Words by Sean Moeller, Illustration by Johnnie Cluney, Recording engineered by Jon Ashley
It's the ambivalence that seems to suit Chicago group Umphrey's McGee the best. It's the mixed bag that they enjoy thrusting their hands into, pulling out fistfuls of glitter and honey and all other assortments of stuff they didn't think they were going to pull from the depths. The members of the long-running band, which initially formed on the campus of the University of Notre Dame, in South Bend, Indiana, are the kinds of people who take Sunday drives and let themselves travel those roads blindly, practically begging to get lost.
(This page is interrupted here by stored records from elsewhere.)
-- ==== Sys2Proof/Machine/Nbl.lean ====
section
/-!
DEFINITION. Nelbel loadables (Chapter 10): the file format, the loader's checks in the order of R314, the binding of
HBM regions and sync symbols, the prepared image with its table entry (R442), and the patching of relocation records.
-/
namespace Sys2Proof.Machine

/-! ### The file (R301, R302) -/

/-- `n` bytes of a file at offset `o`, little-endian. -/
def fld (f : List Byte) (o n : Nat) : Nat := leNat ((f.drop o).take n)

/-- A section-table entry (R302). -/
structure NblSect where
  ty : Nat
  req : Bool
  count : Nat
  off : Nat
  len : Nat
  deriving DecidableEq, Repr

/-- Record sizes of Table 10-4, by TYPE. -/
def recSize (ty : Nat) : Nat := [0, 16, 16, 8, 16, 8, 8, 16, 8, 0].getD ty 0

/-- Whether a TYPE is one of Table 10-4. -/
def knownSect (ty : Nat) : Bool := 1 ≤ ty && ty ≤ 9

def nblSects (f : List Byte) : List NblSect :=
  (List.range (min (fld f 16 4) 64)).map (fun i =>
    let o := fld f 20 4 + 16 * i
    ⟨fld f o 2, (fld f (o + 2) 2).testBit 0, fld f (o + 4) 4, fld f (o + 8) 4, fld f (o + 12) 4⟩)

def nblSect (f : List Byte) (ty : Nat) : Option NblSect := (nblSects f).find? (fun e => e.ty = ty)

/-- The records of a section as pairs of 64-bit words; the second word of an 8-byte record is 0. -/
def nblRecs (f : List Byte) (ty : Nat) : List (Nat × Nat) :=
  match nblSect f ty with
  | none => []
  | some e => (List.range e.count).map (fun i =>
      let o := e.off + recSize ty * i
      (fld f o 8, if recSize ty = 16 then fld f (o + 8) 8 else 0))

def nblW (f : List Byte) : Nat := fld f 8 1
def nblH (f : List Byte) : Nat := fld f 9 1
def nblPhases (f : List Byte) : Nat := fld f 10 2
def nblEntryPc (f : List Byte) : Nat := fld f 12 4
def nblArgsLen (f : List Byte) : Nat := fld f 28 4
def nblSyms (f : List Byte) : Nat := fld f 32 4
def nblHdrCrc (f : List Byte) : Nat := fld f 36 4
/-- Tiles of the footprint. -/
def nblTiles (f : List Byte) : Nat := 64 * nblW f * nblH f

/-- Two byte ranges (offset, length) share a byte. -/
def rangesMeet (a b : Nat × Nat) : Bool := a.2 ≠ 0 && b.2 ≠ 0 && a.1 < b.1 + b.2 && b.1 < a.1 + a.2

/-- Whether no two of some things clash. -/
def allApart {α : Type} (clash : α → α → Bool) : List α → Bool
  | [] => true
  | a :: r => r.all (fun b => !clash a b) && allApart clash r

/-- Step 1 of R314: MAGIC, FORMAT, HDR_CRC and the section table (R301, R302). -/
def nblFormatOk (f : List Byte) : Bool :=
  let n := fld f 16 4
  let o := fld f 20 4
  let l := nblSects f
  64 ≤ f.length && fld f 0 4 = 0x4C424E4B && fld f 5 1 = 1 && 1 ≤ n && n ≤ 64 && o % 8 = 0 && o + 16 * n ≤ f.length &&
    fld f 36 4 = (crc32c (f.take 36 ++ (f.drop o).take (16 * n))).toNat && fld f 40 24 = 0 &&
    l.all (fun e => e.off + e.len ≤ f.length && (if knownSect e.ty then e.count * recSize e.ty ≤ e.len else !e.req)) &&
    allApart (fun (a b : NblSect) => knownSect a.ty && a.ty = b.ty) l &&
    allApart rangesMeet ((0, 64) :: (o, 16 * n) :: l.map (fun e => (e.off, e.len)))

/-! ### The seal manifest (R312) -/

/-- The CRC of 4 KiB block `b` of a section. -/
def blockCrc (f : List Byte) (e : NblSect) (b : Nat) : Nat :=
  (crc32c ((f.drop (e.off + 4096 * b)).take (min 4096 (e.len - 4096 * b)))).toNat

/-- Every 4 KiB block of every REQUIRED section other than SEAL has exactly one entry, and every entry of a block that the file
holds has the block's CRC. NOTE is never REQUIRED (Table 10-4). -/
def nblSealOk (f : List Byte) : Bool :=
  (nblSects f).all (fun e =>
    !e.req || e.ty = 8 || e.ty = 9 || (List.range ((e.len + 4095) / 4096)).all (fun b =>
      ((nblRecs f 8).filter (fun r => bits r.1 63 48 = e.ty && bits r.1 47 32 = b)).length = 1)) &&
  (nblRecs f 8).all (fun r => (nblSects f).all (fun e =>
    bits r.1 63 48 ≠ e.ty || e.len ≤ 4096 * bits r.1 47 32 || bits r.1 31 0 = blockCrc f e (bits r.1 47 32)))

/-! ### Shape and load records (R301, R303, R305) -/

/-- A load record (R303). -/
structure LoadRec where
  code : Bool
  rel0 : Nat
  rel1 : Nat
  zero : Bool
  addr : Nat
  len : Nat
  off : Nat
  resv : Nat
  deriving DecidableEq, Repr
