/-- WNAK_FRAME: a refusal reaches the sender of the write, whose answer it is; others forward it (R526). -/
def wnakFrame (p : Nat) (f : Frame) (s : State) : State :=
  s.rx p 8 f (fun f p' t =>
    if (t.port (pairPort p')).isRank f.dest.toNat then
      { t with reply := [BitVec.ofNat 64 f.aux.toNat, BitVec.ofNat 64 (f.aux.toNat / 2 ^ 64)] }
    else t.forward p' f)

/-! ### Lost links (R422, R426, R427) -/

/-- A ring is BROKEN: both ports say so, and a fault record is written (R426). -/
def State.breakRing (s : State) (p : Nat) : State :=
  if (s.port p).broken then s
  else (s.modRing p (fun x => { x with broken := true })).report 5 3 p ((s.port p).owner.getD 0xFF) 0 0 0 0

/-- LINK_LOSS_DETECT: the link of a port is lost. An X port splices to its skip port, which takes its waiting frames, and
sends a LOSS frame; when the neighbour was warned and the ring has coasted, it splices at the next revolution boundary and
sends none. A ring that cannot splice is BROKEN: two adjacent positions are lost when the skip link is lost too
(R422, R426, R427). -/
def linkLossDetect (p : Nat) (warned : Bool) (s : State) : State :=
  let x := s.port p
  if x.link = 0 || 8 ≤ p || x.spliced || x.spliceAsk then s
  else
    let lost := if eastPort p then (ringPos x.ringAct + 1) % ringN x.ringAct
      else (ringPos x.ringAct + ringN x.ringAct - 1) % ringN x.ringAct
    let y := { x.leave 4 with lanes := 0 }
    if 2 ≤ p then
      (let s2 := ((s.setPort p { y with sent := [], resend := [] }).applyCtl p).breakRing p
       if 6 ≤ p && (s.port (xOfSkip p)).spliced then s2.breakRing (xOfSkip p) else s2)
    else
      let s1 := (s.setPort p y).applyCtl p
      if (s.port (skipOf p)).link ≠ 2 && (s.port (skipOf p)).link ≠ 3 then (s1.modPort p (fun z => { z with sent := [], resend := [] })).breakRing p
      else if warned && x.coasted then s1.modPort p (fun z => { z with spliceAsk := true })
      else (s1.splice p).putCtl p (lossFrameOf y p lost s.time.toNat)

/-! ### Starting and ending steps (R408, R426, R543) -/

/-- Whether a ring that a collective uses is BROKEN (R426). -/
def State.ringBroken (s : State) (p n : Nat) : Bool :=
  (List.range 8).any (fun o => (s.port o).broken && (s.coll p n).uses p o)

/-- COLLECTIVE_STEP_START: the trigger has come, or the module total of a scalar collective has been formed. A BROKEN ring
ends the collective with LINK_LOSS, and DET_LOCK one that would start with Defer or Drop with FAULT 0x04 (R361, R408,
R421, R426, R543). In Banked the trigger wakes the module first (R540); a step that starts ends its idleness (R538). -/
def collStepStart (p n : Nat) (s : State) : State :=
  let d := s.coll p n
  let x := s.port p
  let part := x.owner.getD 0
  let due := if d.op = 3 then (s.red d.trigObj).total.isSome
    else d.op < 3 && atOrPast (s.obj d.trigObj).value d.w4
  if !d.live || d.state ≠ 1 || !due || x.paused || !ringRanked x.ringAct then s
  else if s.dim.banked then s.wakeModule
  else if s.ringBroken p n then s.linkLoss p n
  else if (s.part part).modeAct.getLsbD 29 && (d.policy = 1 || d.policy = 2) then s.endColl p n 4
  else
    let s1 := s.hostBusy.setColl p n (d.begin s.time.toNat)
    if d.op = 3 then (s1.modColl p n (fun c => { c with value := (s.red d.trigObj).total })).scalarGo p n
    else s1.collGo p n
They leave maps and phones, any kinds of navigational tools behind just so they can meander, zig and zag to wherever their instincts want to take them. If they don't get to somewhere that they recognize in the next three minutes, they'll loop it at the fencepost and head back in the direction of where they started their adventure. What happens next is that those three minutes turn into 10, they get all twisted up in the new course that they've woven and they find that they're having more fun than they could have ever imagined had they stuck to any sort of plan. They keep pushing forward, over another hill, past another pasture - and the scenery's too lovely to ignore.
They find that they're falling in love with their decisions and their digressions, which, if they were to be charted, plotted and mapped out, would appear on paper the way a pile of wet spaghetti noodles would look. Even with and throughout the twists, there are those spots where the road evens out and they come to these clearings, where the ideas thin into one abiding line, a cohesiveness that then goes on to squiggle back out, the nuances and experiments in jazz and jam and funk and blues and 80s soft rock all washing together in a swift flood. Umphrey's is most arresting when it lets it all cave in on itself, when its collective and individually expert chops nimbly suss out where a song is going to go, where it might never think to go on its own. It's this wall of sound, this hodge-podge of abject tastes and influences that makes it as interesting of a musical handyman as there is on the jam circuit today.